2 foot long allen tool I had to make to get the manifold off....haha


----------



## digitaltim (Apr 17, 2007)

*Re: intake manifold removal photos (sharons03jetta)*

cool man. I was looking at all this from the outside this past Sunday. Heh, and now I know what the inside looks like http://****************.com/smile/emthup.gif


----------



## Blitzkrieg'nBunny (Feb 11, 2007)

hope you did some cleaning too...cause it just kinda makes sense..got 'er apart get the toothbrush and clean 'er! appreciate the exploration brah


----------



## sharons03jetta (Jul 6, 2005)

*Re: (Blitzkrieg'nBunny)*


_Quote, originally posted by *Blitzkrieg’nBunny* »_hope you did some cleaning too...cause it just kinda makes sense..got 'er apart get the toothbrush and clean 'er! appreciate the exploration brah


didn't get out a toothbrush but did clean a little....
One thing I learned it we really need a catch can in our PCV system.....as you can see on the head...when I cracked the manifold loose, a bunch of oily build-up ran out....there was a lot in the manifold.... Now Ive logged with Vag-com and am getting no timing pull....but with a chip/ecu upgrade and advanced timing...it might be a different story...this is something Im going to be working on...


----------



## VW_tayder (Oct 4, 2005)

*Re: (sharons03jetta)*

nice pics man..can u get some of the thottle body..any room to port and polish it.?
thans


----------



## sharons03jetta (Jul 6, 2005)

*Re: (VW_tayder)*

sorry no pics of that....but I will say...there isnt much room to make it any bigger...


----------



## ninety9gl (Nov 27, 2005)

*Re: (sharons03jetta)*


_Quote, originally posted by *sharons03jetta* »_One thing I learned it we really need a catch can in our PCV system.....as you can see on the head...when I cracked the manifold loose, a bunch of oily build-up ran out....there was a lot in the manifold.... Now Ive logged with Vag-com and am getting no timing pull....but with a chip/ecu upgrade and advanced timing...it might be a different story...this is something Im going to be working on...

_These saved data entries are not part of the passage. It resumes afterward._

-- ==== Sys2Proof/Laws/State.lean ====
section
/-! SUPPORT. What each update of the state leaves in each of its fields, so that no proof unfolds a record update. -/
namespace Sys2Proof.Machine

variable (s : State)

/-! ## putElement -/

@[simp] theorem State.putElement_agenda (e : Nat) (x : Element) : (s.putElement e x).agenda = s.agenda := rfl
@[simp] theorem State.putElement_focus (e : Nat) (x : Element) : (s.putElement e x).focus = s.focus := rfl
@[simp] theorem State.putElement_tick (e : Nat) (x : Element) : (s.putElement e x).tick = s.tick := rfl
@[simp] theorem State.putElement_cycle (e : Nat) (x : Element) : (s.putElement e x).cycle = s.cycle := rfl
@[simp] theorem State.putElement_halted (e : Nat) (x : Element) : (s.putElement e x).halted = s.halted := rfl
@[simp] theorem State.putElement_upsets (e : Nat) (x : Element) : (s.putElement e x).upsets = s.upsets := rfl
@[simp] theorem State.putElement_elements (e : Nat) (x : Element) : (s.putElement e x).elements = s.elements.put e x := rfl
@[simp] theorem State.putElement_tiles (e : Nat) (x : Element) : (s.putElement e x).tiles = s.tiles := rfl
@[simp] theorem State.putElement_circuits (e : Nat) (x : Element) : (s.putElement e x).circuits = s.circuits := rfl
@[simp] theorem State.putElement_nextCircuit (e : Nat) (x : Element) : (s.putElement e x).nextCircuit = s.nextCircuit := rfl
@[simp] theorem State.putElement_activations (e : Nat) (x : Element) : (s.putElement e x).activations = s.activations := rfl
@[simp] theorem State.putElement_sched (e : Nat) (x : Element) : (s.putElement e x).sched = s.sched := rfl
@[simp] theorem State.putElement_chains (e : Nat) (x : Element) : (s.putElement e x).chains = s.chains := rfl
@[simp] theorem State.putElement_stackOf (e : Nat) (x : Element) : (s.putElement e x).stackOf = s.stackOf := rfl
@[simp] theorem State.putElement_links (e : Nat) (x : Element) : (s.putElement e x).links = s.links := rfl
@[simp] theorem State.putElement_welt (e : Nat) (x : Element) : (s.putElement e x).welt = s.welt := rfl
@[simp] theorem State.putElement_memory (e : Nat) (x : Element) : (s.putElement e x).memory = s.memory := rfl
@[simp] theorem State.putElement_host (e : Nat) (x : Element) : (s.putElement e x).host = s.host := rfl

/-! ## putTile -/

@[simp] theorem State.putTile_agenda (n : Nat) (x : MemTile) : (s.putTile n x).agenda = s.agenda := rfl
@[simp] theorem State.putTile_focus (n : Nat) (x : MemTile) : (s.putTile n x).focus = s.focus := rfl
@[simp] theorem State.putTile_tick (n : Nat) (x : MemTile) : (s.putTile n x).tick = s.tick := rfl
@[simp] theorem State.putTile_cycle (n : Nat) (x : MemTile) : (s.putTile n x).cycle = s.cycle := rfl
@[simp] theorem State.putTile_halted (n : Nat) (x : MemTile) : (s.putTile n x).halted = s.halted := rfl
@[simp] theorem State.putTile_upsets (n : Nat) (x : MemTile) : (s.putTile n x).upsets = s.upsets := rfl
@[simp] theorem State.putTile_elements (n : Nat) (x : MemTile) : (s.putTile n x).elements = s.elements := rfl
@[simp] theorem State.putTile_tiles (n : Nat) (x : MemTile) : (s.putTile n x).tiles = s.tiles.put n x := rfl
@[simp] theorem State.putTile_circuits (n : Nat) (x : MemTile) : (s.putTile n x).circuits = s.circuits := rfl
@[simp] theorem State.putTile_nextCircuit (n : Nat) (x : MemTile) : (s.putTile n x).nextCircuit = s.nextCircuit := rfl
@[simp] theorem State.putTile_activations (n : Nat) (x : MemTile) : (s.putTile n x).activations = s.activations := rfl
@[simp] theorem State.putTile_sched (n : Nat) (x : MemTile) : (s.putTile n x).sched = s.sched := rfl
@[simp] theorem State.putTile_chains (n : Nat) (x : MemTile) : (s.putTile n x).chains = s.chains := rfl
@[simp] theorem State.putTile_stackOf (n : Nat) (x : MemTile) : (s.putTile n x).stackOf = s.stackOf := rfl
@[simp] theorem State.putTile_links (n : Nat) (x : MemTile) : (s.putTile n x).links = s.links := rfl
@[simp] theorem State.putTile_welt (n : Nat) (x : MemTile) : (s.putTile n x).welt = s.welt := rfl
@[simp] theorem State.putTile_memory (n : Nat) (x : MemTile) : (s.putTile n x).memory = s.memory := rfl
@[simp] theorem State.putTile_host (n : Nat) (x : MemTile) : (s.putTile n x).host = s.host := rfl

/-! ## putActivation -/

@[simp] theorem State.putActivation_agenda (a : Activation) : (s.putActivation a).agenda = s.agenda := rfl
@[simp] theorem State.putActivation_focus (a : Activation) : (s.putActivation a).focus = s.focus := rfl
@[simp] theorem State.putActivation_tick (a : Activation) : (s.putActivation a).tick = s.tick := rfl
@[simp] theorem State.putActivation_cycle (a : Activation) : (s.putActivation a).cycle = s.cycle := rfl
@[simp] theorem State.putActivation_halted (a : Activation) : (s.putActivation a).halted = s.halted := rfl
@[simp] theorem State.putActivation_upsets (a : Activation) : (s.putActivation a).upsets = s.upsets := rfl
@[simp] theorem State.putActivation_elements (a : Activation) : (s.putActivation a).elements = s.elements := rfl
@[simp] theorem State.putActivation_tiles (a : Activation) : (s.putActivation a).tiles = s.tiles := rfl
@[simp] theorem State.putActivation_circuits (a : Activation) : (s.putActivation a).circuits = s.circuits := rfl
@[simp] theorem State.putActivation_nextCircuit (a : Activation) : (s.putActivation a).nextCircuit = s.nextCircuit := rfl
@[simp] theorem State.putActivation_activations (a : Activation) : (s.putActivation a).activations = s.activations.put a.colour a := rfl
@[simp] theorem State.putActivation_sched (a : Activation) : (s.putActivation a).sched = s.sched := rfl
@[simp] theorem State.putActivation_chains (a : Activation) : (s.putActivation a).chains = s.chains := rfl
@[simp] theorem State.putActivation_stackOf (a : Activation) : (s.putActivation a).stackOf = s.stackOf := rfl
@[simp] theorem State.putActivation_links (a : Activation) : (s.putActivation a).links = s.links := rfl
@[simp] theorem State.putActivation_welt (a : Activation) : (s.putActivation a).welt = s.welt := rfl
@[simp] theorem State.putActivation_memory (a : Activation) : (s.putActivation a).memory = s.memory := rfl
@[simp] theorem State.putActivation_host (a : Activation) : (s.putActivation a).host = s.host := rfl

/-! ## mapMemory -/

@[simp] theorem State.mapMemory_agenda (f : MemorySystem → MemorySystem) : (s.mapMemory f).agenda = s.agenda := rfl
@[simp] theorem State.mapMemory_focus (f : MemorySystem → MemorySystem) : (s.mapMemory f).focus = s.focus := rfl
@[simp] theorem State.mapMemory_tick (f : MemorySystem → MemorySystem) : (s.mapMemory f).tick = s.tick := rfl
@[simp] theorem State.mapMemory_cycle (f : MemorySystem → MemorySystem) : (s.mapMemory f).cycle = s.cycle := rfl
@[simp] theorem State.mapMemory_halted (f : MemorySystem → MemorySystem) : (s.mapMemory f).halted = s.halted := rfl
@[simp] theorem State.mapMemory_upsets (f : MemorySystem → MemorySystem) : (s.mapMemory f).upsets = s.upsets := rfl
@[simp] theorem State.mapMemory_elements (f : MemorySystem → MemorySystem) : (s.mapMemory f).elements = s.elements := rfl
@[simp] theorem State.mapMemory_tiles (f : MemorySystem → MemorySystem) : (s.mapMemory f).tiles = s.tiles := rfl
@[simp] theorem State.mapMemory_circuits (f : MemorySystem → MemorySystem) : (s.mapMemory f).circuits = s.circuits := rfl
@[simp] theorem State.mapMemory_nextCircuit (f : MemorySystem → MemorySystem) : (s.mapMemory f).nextCircuit = s.nextCircuit := rfl
@[simp] theorem State.mapMemory_activations (f : MemorySystem → MemorySystem) : (s.mapMemory f).activations = s.activations := rfl
@[simp] theorem State.mapMemory_sched (f : MemorySystem → MemorySystem) : (s.mapMemory f).sched = s.sched := rfl
@[simp] theorem State.mapMemory_chains (f : MemorySystem → MemorySystem) : (s.mapMemory f).chains = s.chains := rfl
@[simp] theorem State.mapMemory_stackOf (f : MemorySystem → MemorySystem) : (s.mapMemory f).stackOf = s.stackOf := rfl
@[simp] theorem State.mapMemory_links (f : MemorySystem → MemorySystem) : (s.mapMemory f).links = s.links := rfl
@[simp] theorem State.mapMemory_welt (f : MemorySystem → MemorySystem) : (s.mapMemory f).welt = s.welt := rfl
@[simp] theorem State.mapMemory_memory (f : MemorySystem → MemorySystem) : (s.mapMemory f).memory = f s.memory := rfl
@[simp] theorem State.mapMemory_host (f : MemorySystem → MemorySystem) : (s.mapMemory f).host = s.host := rfl

/-! ## mapHost -/

@[simp] theorem State.mapHost_agenda (f : HostDie → HostDie) : (s.mapHost f).agenda = s.agenda := rfl
@[simp] theorem State.mapHost_focus (f : HostDie → HostDie) : (s.mapHost f).focus = s.focus := rfl
@[simp] theorem State.mapHost_tick (f : HostDie → HostDie) : (s.mapHost f).tick = s.tick := rfl
@[simp] theorem State.mapHost_cycle (f : HostDie → HostDie) : (s.mapHost f).cycle = s.cycle := rfl
@[simp] theorem State.mapHost_halted (f : HostDie → HostDie) : (s.mapHost f).halted = s.halted := rfl
@[simp] theorem State.mapHost_upsets (f : HostDie → HostDie) : (s.mapHost f).upsets = s.upsets := rfl
@[simp] theorem State.mapHost_elements (f : HostDie → HostDie) : (s.mapHost f).elements = s.elements := rfl
@[simp] theorem State.mapHost_tiles (f : HostDie → HostDie) : (s.mapHost f).tiles = s.tiles := rfl
@[simp] theorem State.mapHost_circuits (f : HostDie → HostDie) : (s.mapHost f).circuits = s.circuits := rfl
@[simp] theorem State.mapHost_nextCircuit (f : HostDie → HostDie) : (s.mapHost f).nextCircuit = s.nextCircuit := rfl
@[simp] theorem State.mapHost_activations (f : HostDie → HostDie) : (s.mapHost f).activations = s.activations := rfl
@[simp] theorem State.mapHost_sched (f : HostDie → HostDie) : (s.mapHost f).sched = s.sched := rfl
@[simp] theorem State.mapHost_chains (f : HostDie → HostDie) : (s.mapHost f).chains = s.chains := rfl
@[simp] theorem State.mapHost_stackOf (f : HostDie → HostDie) : (s.mapHost f).stackOf = s.stackOf := rfl
@[simp] theorem State.mapHost_links (f : HostDie → HostDie) : (s.mapHost f).links = s.links := rfl
@[simp] theorem State.mapHost_welt (f : HostDie → HostDie) : (s.mapHost f).welt = s.welt := rfl
@[simp] theorem State.mapHost_memory (f : HostDie → HostDie) : (s.mapHost f).memory = s.memory := rfl
@[simp] theorem State.mapHost_host (f : HostDie → HostDie) : (s.mapHost f).host = f s.host := rfl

Catch cans are always good... apparently they haven't gotten any better at making the crankcase ventilation system... I just hacked one together with an air compressor mini filter for my mk3. There's a little bit of oil in it after only about 2 months. Not so much that it would indicate there's a ring problem, but enough that shows the OE breather valve is subpar. Do they still have that cam splash shield on the 2.5?.. or aren they still using the breather/oilcap combo?


_Modified by ninety9gl at 3:43 PM 6-22-2007_


----------



## sharons03jetta (Jul 6, 2005)

*Re: (ninety9gl)*


_Quote, originally posted by *ninety9gl* »_
Catch cans are always good... apparently they haven't gotten any better at making the crankcase ventilation system... I just hacked one together with an air compressor mini filter for my mk3. There's a little bit of oil in it after only about 2 months. Not so much that it would indicate there's a ring problem, but enough that shows the OE breather valve is subpar. Do they still have that cam splash shield on the 2.5?.. or aren they still using the breather/oilcap combo?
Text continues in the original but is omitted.